Любуясь Волошиным, читали друг другу его стихи. Когда у нас напечатают их? Это время казалось далеким — полстолетия по крайней мере. Слуцкий не отрицал влияния на него Волошина, конечно, не «Демонов глухонемых», а стихов позднего периода, которые напечатаны с таким опозданием, уже после смерти Слуцкого. Но он их знал отменно по машинописи, которую давал и мне.

Вынужденно менял он места жительства… Койки, углы, комнаты. На срок. Разные типы «хозяев». Со смаком рассказывал о нравах хозяев. Четкие, немногословные характеристики. С некоторыми из них дружил. Уставал от переездов, но не жаловался. Вообще при всех болезнях, треволнениях Борис никогда не жаловался. Был подтянут, внимателен, прямодушен в общении.

Один-два раза он помог мне перевезти мою мать и моих сестер с одной чужой квартиры на другую чужую квартиру. На все неудобства переезда, перепрописки он смотрел как профессионал, часто ему приходилось переезжать. Транзитный москвич, он любил Москву и знал ее.

Мы нередко встречались у Ильи Эренбурга. Мы любили слушать этого круглосуточно бодрствовавшего человека. Всегда озабоченного. Чрезмерно занятого. Был такой эпизод. В прессе появились разносные статьи о Цветаевой. Особенно неистовствовал И. Рябов в «Правде».

Дело в том, что Эренбург готовил книгу Цветаевой и написал к ней предисловие. Он поспешил напечатать его задолго до выхода книги. Статьи в прессе были направлены на то, чтобы сорвать выход книги. И выход книги был сорван. Эренбург вызвал Слуцкого, Межирова, меня и просил нас, каждого в отдельности, заступиться, не за него — за Цветаеву. Каждый из нас должен был связаться с кем-либо из тогдашних корифеев и убедить его написать хотя бы небольшую статью в защиту Цветаевой.

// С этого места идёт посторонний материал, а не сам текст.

theorem witness_DamperTimersAct_calibration :
    (settled .opening 10000).Settled ∧ (settled .opening 10000).rail.state = .on ∧
      ((settled .opening 10000).drives.get .a).cal = some { phase := .opening, elapsed := 36500, fbLow := 2000 } ∧
      ((settled .opening 10000).drives.get .a).means[4]? = some 10000 ∧ 1600 ≤ (10000 : Half).toNat ∧
      (settled .closing 2000).Settled ∧
      ((settled .closing 2000).drives.get .a).means[4]? = some 2000 := by decide

/-- R118, R119: a damper stable at 10000 mV, 36.5 s into OPENING, was 31 s on its way. -/
theorem test_damper_calibration_ends :
    ((settled .opening 10000).calSample .a 10000 (some 10000) (List.replicate 5 10000)).working.calibrations.a =
      { calibrated := true, fbLow := 2000, fbHigh := 10000, stroke := 31 } := by decide

/-- R172: a retry limit of 1 latches at the first report. -/
theorem test_first_stall_latches :
    (after (exec (.damperStall .a)
      { stalled with working := (tuned fun w => { w with retryLimit := 1 }).working })).faults[damperSource .a].state =
        .latched := by decide

theorem witness_LightsFollowTheirTargets :
    let frozen := s0.updDaylight .b fun d => { d with frozen := true, freeze := some 10000 }
    s0.Settled ∧ s0.channelCell 7 = some .b ∧ (s0.unitOf .b).mode = .setback ∧ frozen.Settled ∧
      (frozen.lighting.cells.get .b).freeze.isSome ∧ (unitA fun u => { u with mode := .occupied }).Settled ∧
      ((unitA fun u => { u with mode := .occupied }).profileOf .a).harvest = true ∧
      ((unitA fun u => { u with mode := .occupied }).lighting.cells.get .a).frozen = false := by decide

/-- R136, 7.6: S 800, D 620 and an inner boost of 150 give 496 and 616; in CLEARING the least of scene and level. -/
theorem test_light_targets :
    lightTargetFor .occupied .occupied .window 800 200 0 620 150 = 496 ∧
      lightTargetFor .occupied .occupied .inner 800 200 0 620 150 = 616 ∧
      lightTargetFor .occupied .clearing .window 100 200 0 620 150 = 100 ∧
      lightTargetFor .await .vacant .inner 800 200 300 620 150 = 300 := by decide

/-- 7.12: the window channel fades from 520 to 515 on its way to its target, duty 1086. -/
theorem test_fade_step :
    let r := LightChannel.fadeTo { LightChannel.fresh with output := 520, target := 496 } 100 50
    (r.output, (r.apply 20).pendingDuty) = (515, 1086) := by decide

theorem witness_BlindEvaluationFormsTheTargets :
    s0.Settled ∧ s0.groupCell 3 = some .b ∧
      s0.blinds.groups[(3 : Fin 4)].state = .stopped ∧ s0.blinds.groups[(3 : Fin 4)].cal = none ∧
      s0.faults[blindSource 3].state = .clear ∧ s0.blinds.queue = [] ∧
      s0.blinds.groups[(3 : Fin 4)].referenced = false ∧
      (let m := moving fun r => { r with goal := 500, referenced := true }
       m.Settled ∧ m.groupCell 0 = some .a ∧
        m.blinds.groups[(0 : Fin 4)].state = .movingUp ∧ m.blinds.groups[(0 : Fin 4)].cal = none ∧
        m.blinds.groups[(0 : Fin 4)].refMove = false ∧ m.blinds.queue = []) := by decide

/-- R147: the sun shines on a group whose last automatic move lies 1 ms short of the interval of 5 minutes, and on one
whose move lies the interval back. -/
theorem test_sun_change_waits :
    let s := fun since => (moving fun r => { r with sinceMove := some since }).updBlinds fun b =>
      { b with sun := true, evalTimer := 1000 }
    (after (exec .blindEvaluation (s 299999))).blinds.groups[(0 : Fin 4)].computedTarget = 0 ∧
      (after (exec .blindEvaluation (s 299999))).blinds.groups[(0 : Fin 4)].sunUsed = false ∧
      (after (exec .blindEvaluation (s 300000))).blinds.groups[(0 : Fin 4)].computedTarget = 800 ∧
      (after (exec .blindEvaluation (s 300000))).blinds.groups[(0 : Fin 4)].sunUsed = true := by decide

/-- R159: an override waits for the end of the group's calibration. -/
theorem test_override_waits_for_the_calibration :
    let s := { moving fun r => { r with cal := some { leg := 1, travelDown := 0 }, target := 0 } with
      space := { s0.space with overrides := noOverrides.set (blindTarget 0) (some { value := 700, remaining := none }) } }
    (after (exec .blindEvaluation s)).blinds.groups[(0 : Fin 4)].target = 0 := by decide

/-- Group 0 on its way down at 790 toward the goal given, the sun flag set: its target is 800. -/
def sunny (goal : Nat) : State :=
  (moving fun r => { r with state := .movingDown, estimate := 790, goal := goal, sunUsed := true }).updBlinds
    fun b => { b with sun := true }

/-- R150, 8.12: a group 10 short of its own target moves on; one 10 short of a new target stops. -/
theorem test_retarget :
    (after (exec .blindEvaluation (sunny 800))).blinds.groups[(0 : Fin 4)].state = .movingDown ∧
      (after (exec .blindEvaluation (sunny 1000))).blinds.groups[(0 : Fin 4)].state = .stopped := by decide

theorem witness_BlindMovesEnd :
    let steady := moving fun r => { r with goal := 500, referenced := true }
    let stalling := moving fun r => { r with stallCount := 19 }
    let ending := moving fun r => { r with runTested := true, segStart := 200, estimate := 200 }
    let past := moving fun r => { r with overrun := some 15000 }
    let calibrating := moving fun r => { r with cal := some { leg := 3, travelDown := 60000 } }
    let reversing := moving fun r => { r with state := .reversing, goal := 531 }
    steady.Settled ∧ steady.blinds.groups[(0 : Fin 4)].state = .movingUp ∧
      steady.blinds.groups[(0 : Fin 4)].cal = none ∧ steady.working.settings.runThreshold ≤ (150 : Half).toNat ∧
      (1500 : Half).toNat ≤ steady.working.settings.stallThreshold ∧ steady.blinds.queue = [] ∧
      stalling.working.settings.stallThreshold < (1501 : Half).toNat ∧
      19 ≤ stalling.blinds.groups[(0 : Fin 4)].stallCount ∧ ending.blinds.groups[(0 : Fin 4)].runTested = true ∧
      (149 : Half).toNat < ending.working.settings.runThreshold ∧
      past.blinds.groups[(0 : Fin 4)].overrun.isSome ∧ calibrating.blinds.groups[(0 : Fin 4)].cal.isSome ∧
      reversing.Settled ∧ reversing.blinds.groups[(0 : Fin 4)].state = .reversing ∧
      30 < distance reversing.blinds.groups[(0 : Fin 4)].goal reversing.blinds.groups[(0 : Fin 4)].estimate := by
  decide

/-- Group 0 in a calibration leg, its relay energised for the time given. -/
def leg (n ms : Nat) : State :=
  moving fun r => { r with
    state := if n = 2 then .movingDown else .movingUp, cal := some { leg := n, travelDown := 61000 }
    runTested := true, sampleMs := 50, legMs := ms }

theorem witness_BlindMovesEnd_legs :
    (leg 3 59000).Settled ∧ (leg 3 59000).blinds.groups[(0 : Fin 4)].state = .movingUp ∧
      (leg 3 59000).blinds.groups[(0 : Fin 4)].cal = some { leg := 3, travelDown := 61000 } ∧
      (leg 3 59000).blinds.groups[(0 : Fin 4)].runTested = true ∧ (leg 3 59000).blinds.queue = [] ∧
      5000 ≤ (leg 3 59000).blinds.groups[(0 : Fin 4)].legMs ∧
      (0 : Half).toNat < (leg 3 59000).working.settings.runThreshold ∧
      (leg 2 4950).blinds.groups[(0 : Fin 4)].legMs < 5000 ∧ (leg 1 900).Settled ∧
      (moving fun r => { r with cal := some { leg := 2, travelDown := 0 }, runMs := 800 }).blinds.groups[
        (0 : Fin 4)].runTested = false := by decide

/-- R158: the ends of leg 3 give both travel times; a leg 2 below 5 s fails the calibration. -/
theorem test_blind_calibration_ends :
    (let w := (after (exec (.currentSample 0 0) (leg 3 59000))).working.settings
     w.travelDown[(0 : Fin 4)] = 61000 ∧ w.travelUp[(0 : Fin 4)] = 59000) ∧
      (after (exec (.currentSample 0 0) (leg 2 4950))).blinds.groups[(0 : Fin 4)].cal = none ∧
      (after (exec (.currentSample 0 0) (leg 2 5000))).blinds.groups[(0 : Fin 4)].cal =
        some { leg := 3, travelDown := 5000 } := by decide

/-- R154: an end switch seen 200 from the top is believed, one seen 201 from it is not. -/
theorem test_end_switch :
    (after (exec (.currentSample 0 0) (moving fun r => { r with
        runTested := true, segStart := 200, estimate := 200, sampleMs := 50 }))).blinds.groups[(0 : Fin 4)].state =
        .stopped ∧
      (after (exec (.currentSample 0 0) (moving fun r => { r with
        runTested := true, segStart := 201, estimate := 201, sampleMs := 50 }))).blinds.groups[(0 : Fin 4)].state =
        .fault := by decide

/-- R153, R154: at the 800 ms test an unreferenced group stands at its end, a referenced one 201 from it has no motor,
and a reference move takes an end switch far from the end. -/
theorem test_silent_motor :
    let judged := fun (f : Group → Group) => (after (exec (.currentSample 0 149) (moving fun r =>
      f { r with goal := 0, runMs := 750, segStart := 201, estimate := 201, sampleMs := 50 }))).blinds.groups[
        (0 : Fin 4)].state
    judged (fun r => { r with runMs := 800 }) = .stopped ∧
      judged (fun r => { r with runMs := 800, referenced := true }) = .fault ∧
      judged (fun r => { r with runMs := 799, referenced := true }) = .movingUp ∧
      judged (fun r => { r with runTested := true, refMove := true }) = .stopped := by decide

theorem witness_RailEventsMoveTheRail :
    let rising := s0.updRail fun r => { r with state := .rising, settle := some 2000 }
    let down := railOn.updRail fun r => { r with lowTimer := some 20 }
    rising.Settled ∧ rising.rail.state = .rising ∧ rising.rail.settle.isSome ∧ railOn.Settled ∧
      railOn.rail.state = .on ∧ railOn.rail.linger.isSome ∧ down.Settled ∧ down.rail.lowTimer.isSome ∧
      down.rail.state = .on ∧ down.faults[railSource].state = .clear ∧
      (s0.updRail fun r => { r with lowTimer := some 20 }).rail.lowTimer = some 20 ∧ s0.rail.state = .off := by decide

theorem witness_RetriesAndNormalTimersEnd :
    let waiting := faulty 2 fun r => { r with state := .retryWait, retry := 1, retryTimer := some 60000 }
    let counted := faulty 18 fun r => { r with retry := 1, normal := 600000 }
    waiting.Settled ∧ waiting.faults[(2 : Fin 21)].state = .retryWait ∧ (2 : Fin 21) = blindSource 0 ∧
      (18 : Fin 21) = railSource ∧ s0.rail.faultLevel = false ∧ (0 : Fin 21) = damperSource .a ∧
      s0.rail.state ≠ .on ∧ counted.Settled ∧ counted.faults[(18 : Fin 21)].state = .clear ∧
      0 < counted.faults[(18 : Fin 21)].retry ∧ waiting.blinds.groups[(0 : Fin 4)].state = .stopped ∧
      waiting.groupCell 0 ≠ none ∧ waiting.blinds.queue = [] ∧
      waiting.blinds.groups[(0 : Fin 4)].referenced = false := by decide

/-- R155: a STOPPED group whose record returns to CLEAR requests its reference move at once. -/
theorem test_stopped_group_is_rearmed :
    (after (exec (.retryExpiry 2)
      (faulty 2 fun r => { r with state := .retryWait, retry := 1 }))).blinds.groups[(0 : Fin 4)].state = .queued := by
  decide

/-- R86: a restore that lowers the clearing delay below the elapsed time leaves the clearing as it stands. -/
theorem test_restore_leaves_a_clearing :
    let s := unitA fun u => { u with occupancy := .clearing, mode := .occupied, clearing := some 200000 }
    let image : Image :=
      { working := (tuned fun w => { w with clearingDelay := 60 }).working, chain := none }
    let t := after (exec (.restoreSettings 1) (s.updStore fun x => { x with image := some image }))
    t.working.settings.clearingDelay = 60 ∧ t.space = s.space := by decide

/-- R104: a restored air update period below the elapsed time makes no air update of its own. -/
theorem test_restore_makes_no_air_update :
    let s := s0.updAir fun a => { a with timer := 9000 }
    let image : Image := { working := (tuned fun w => { w with airPeriod := 5 }).working, chain := none }
    let t := after (exec (.restoreSettings 1) (s.updStore fun x => { x with image := some image }))
    t.working.settings.airPeriod = 5 ∧ t.air = s.air ∧ t.dueEvents.contains .airUpdate = true := by decide

/-- R177: on an empty queue the period ends before a KEEPALIVE that the end of a frame lets in. -/
theorem test_period_ends_before_the_frame :
    let busy := (tuned fun w => { w with supervisionPeriod := 120 }).updSupervision fun x =>
      { x with state := .supervised, period := some 120000 }
    let s : State := busy.updLink fun l =>
      { l with tx := l.tx.map fun x => { x with elapsed := 1000 } }
    s.dueEvents.getLast? = some .transmitDone ∧ s.dueEvents.contains .periodEnd = true := by decide

end Sys2Proof.Tests
end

Меня просили связаться с Твардовским. Вскоре я был у Александра Трифоновича.

— А что я могу сделать? Ты думаешь, что я могу повлиять на ход событий? Время свое дело сделает. Без прессы, без шума имя будет восстановлено. Наберись терпенья.

Так никто и не откликнулся. Но время свое дело сделало…

Юбилей свой Эренбург не пожелал отмечать в Центральном Доме литераторов. Он предпочел Литературный музей. Было сказано много интересного и важного. Количество приветствий не поддавалось подсчету. Мне Эренбург показал длиннющую телеграмму Михаила Шолохова. Она была выдержана в дружелюбных тонах, никак не показанных в прессе. Сожалею, что тогда не списал текста телеграммы. Помню только, что Шолохов обращался к юбиляру по имени «Илья» и заверял в своем добром отношении.

Со Слуцким много лет беседовали мы на историко-литературные темы. Беседы заполночь. С продолжением на следующий день. Он был начитан и держал в голове множество произведений и имен. Его занимали литературные репутации. Как складываются, как меняются, как исчезают.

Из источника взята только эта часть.